--- Data excerpts ---

-- ==== Sys2Proof/Laws/Decode.lean ====
section
/-! SUPPORT. The fields of a packed command word, and that the opcode bytes of `30_encoding.md` R63 name distinct opcodes. -/

namespace Sys2Proof.Laws

/-- A packed word as a number. -/
theorem packWord_toNat (opc a8 : Byte) (u16 : BitVec 16) (x : F32) :
    (packWord opc a8 u16 x).toNat = opc.toNat + 2 ^ 8 * a8.toNat + 2 ^ 16 * u16.toNat + 2 ^ 32 * x.toNat := by
  have h1 := opc.isLt
  have h2 := a8.isLt
  have h3 := u16.isLt
  unfold packWord
  rw [BitVec.toNat_append, BitVec.toNat_append, BitVec.toNat_append,
    ← Nat.shiftLeft_add_eq_or_of_lt h1, ← Nat.shiftLeft_add_eq_or_of_lt h2, ← Nat.shiftLeft_add_eq_or_of_lt h3]
  simp only [Nat.shiftLeft_eq]
  ring

@[simp] theorem opcField_packWord (opc a8 : Byte) (u16 : BitVec 16) (x : F32) :
    opcField (packWord opc a8 u16 x) = opc := by
  apply BitVec.eq_of_toNat_eq
  have h1 := opc.isLt
  simp only [opcField, BitVec.extractLsb'_toNat, packWord_toNat, Nat.shiftRight_eq_div_pow]
  omega

@[simp] theorem a8Field_packWord (opc a8 : Byte) (u16 : BitVec 16) (x : F32) :
    a8Field (packWord opc a8 u16 x) = a8 := by
  apply BitVec.eq_of_toNat_eq
  have h1 := opc.isLt
  have h2 := a8.isLt
  simp only [a8Field, BitVec.extractLsb'_toNat, packWord_toNat, Nat.shiftRight_eq_div_pow]
  omega

@[simp] theorem u16Field_packWord (opc a8 : Byte) (u16 : BitVec 16) (x : F32) :
    u16Field (packWord opc a8 u16 x) = u16 := by
  apply BitVec.eq_of_toNat_eq
  have h1 := opc.isLt
  have h2 := a8.isLt
  have h3 := u16.isLt
  simp only [u16Field, BitVec.extractLsb'_toNat, packWord_toNat, Nat.shiftRight_eq_div_pow]
  omega

@[simp] theorem f32Field_packWord (opc a8 : Byte) (u16 : BitVec 16) (x : F32) :
    f32Field (packWord opc a8 u16 x) = x := by
  apply BitVec.eq_of_toNat_eq
  have h1 := opc.isLt
  have h2 := a8.isLt
  have h3 := u16.isLt
  have h4 := x.isLt
  simp only [f32Field, BitVec.extractLsb'_toNat, packWord_toNat, Nat.shiftRight_eq_div_pow]
  omega

/-- A word is its four fields packed. -/
theorem packWord_fields (w : Word64) : packWord (opcField w) (a8Field w) (u16Field w) (f32Field w) = w := by
  apply BitVec.eq_of_toNat_eq
  have h := w.isLt
  simp only [packWord_toNat, opcField, a8Field, u16Field, f32Field, BitVec.extractLsb'_toNat, Nat.shiftRight_eq_div_pow]
  omega

/-- Every opcode byte names its own opcode. -/
@[simp] theorem opcodeOfByte_opcodeByte (o : Opcode) : opcodeOfByte (opcodeByte o) = some o := by
  cases o <;> decide

/-- A byte that names an opcode is that opcode's byte. -/
theorem opcodeByte_of_opcodeOfByte {b : Byte} {o : Opcode} (h : opcodeOfByte b = some o) : opcodeByte o = b := by
  have := List.find?_some h
  simpa using this

/-- Masking a packed word masks each field. -/
theorem packWord_and (o1 a1 o2 a2 : Byte) (u1 u2 : BitVec 16) (x1 x2 : F32) :
    packWord o1 a1 u1 x1 &&& packWord o2 a2 u2 x2 = packWord (o1 &&& o2) (a1 &&& a2) (u1 &&& u2) (x1 &&& x2) := by
  apply BitVec.eq_of_getLsbD_eq
  intro i _
  simp only [packWord, BitVec.getLsbD_and, BitVec.getLsbD_append]
  repeat' split
  all_goals rfl

end Sys2Proof.Laws
end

---

Could you restate the listing above word for word?

-- ==== Sys2Proof/Laws/Decode.lean ====
section
/-! SUPPORT. The fields of a packed command word, and that the opcode bytes of `30_encoding.md` R63 name distinct opcodes. -/

namespace Sys2Proof.Laws

/-- A packed word as a number. -/
theorem packWord_toNat (opc a8 : Byte) (u16 : BitVec 16) (x : F32) :
    (packWord opc a8 u16 x).toNat = opc.toNat + 2 ^ 8 * a8.toNat + 2 ^ 16 * u16.toNat + 2 ^ 32 * x.toNat := by
  have h1 := opc.isLt
  have h2 := a8.isLt
  have h3 := u16.isLt
  unfold packWord
  rw [BitVec.toNat_append, BitVec.toNat_append, BitVec.toNat_append,
    ← Nat.shiftLeft_add_eq_or_of_lt h1, ← Nat.shiftLeft_add_eq_or_of_lt h2, ← Nat.shiftLeft_add_eq_or_of_lt h3]
  simp only [Nat.shiftLeft_eq]
  ring

@[simp] theorem opcField_packWord (opc a8 : Byte) (u16 : BitVec 16) (x : F32) :
    opcField (packWord opc a8 u16 x) = opc := by
  apply BitVec.eq_of_toNat_eq
  have h1 := opc.isLt
  simp only [opcField, BitVec.extractLsb'_toNat, packWord_toNat, Nat.shiftRight_eq_div_pow]
  omega

@[simp] theorem a8Field_packWord (opc a8 : Byte) (u16 : BitVec 16) (x : F32) :
    a8Field (packWord opc a8 u16 x) = a8 := by
  apply BitVec.eq_of_toNat_eq
  have h1 := opc.isLt
  have h2 := a8.isLt
  simp only [a8Field, BitVec.extractLsb'_toNat, packWord_toNat, Nat.shiftRight_eq_div_pow]
  omega

@[simp] theorem u16Field_packWord (opc a8 : Byte) (u16 : BitVec 16) (x : F32) :
    u16Field (packWord opc a8 u16 x) = u16 := by
  apply BitVec.eq_of_toNat_eq
  have h1 := opc.isLt
  have h2 := a8.isLt
  have h3 := u16.isLt
  simp only [u16Field, BitVec.extractLsb'_toNat, packWord_toNat, Nat.shiftRight_eq_div_pow]
  omega

@[simp] theorem f32Field_packWord (opc a8 : Byte) (u16 : BitVec 16) (x : F32) :
    f32Field (packWord opc a8 u16 x) = x := by
  apply BitVec.eq_of_toNat_eq
  have h1 := opc.isLt
  have h2 := a8.isLt
  have h3 := u16.isLt
  have h4 := x.isLt
  simp only [f32Field, BitVec.extractLsb'_toNat, packWord_toNat, Nat.shiftRight_eq_div_pow]
  omega

/-- A word is its four fields packed. -/
theorem packWord_fields (w : Word64) : packWord (opcField w) (a8Field w) (u16Field w) (f32Field w) = w := by
  apply BitVec.eq_of_toNat_eq
  have h := w.isLt
  simp only [packWord_toNat, opcField, a8Field, u16Field, f32Field, BitVec.extractLsb'_toNat, Nat.shiftRight_eq_div_pow]
  omega

/-- Every opcode byte names its own opcode. -/
@[simp] theorem opcodeOfByte_opcodeByte (o : Opcode) : opcodeOfByte (opcodeByte o) = some o := by
  cases o <;> decide

/-- A byte that names an opcode is that opcode's byte. -/
theorem opcodeByte_of_opcodeOfByte {b : Byte} {o : Opcode} (h : opcodeOfByte b = some o) : opcodeByte o = b := by
  have := List.find?_some h
  simpa using this

/-- Masking a packed word masks each field. -/
theorem packWord_and (o1 a1 o2 a2 : Byte) (u1 u2 : BitVec 16) (x1 x2 : F32) :
    packWord o1 a1 u1 x1 &&& packWord o2 a2 u2 x2 = packWord (o1 &&& o2) (a1 &&& a2) (u1 &&& u2) (x1 &&& x2) := by
  apply BitVec.eq_of_getLsbD_eq
  intro i _
  simp only [packWord, BitVec.getLsbD_and, BitVec.getLsbD_append]
  repeat' split
  all_goals rfl

end Sys2Proof.Laws
end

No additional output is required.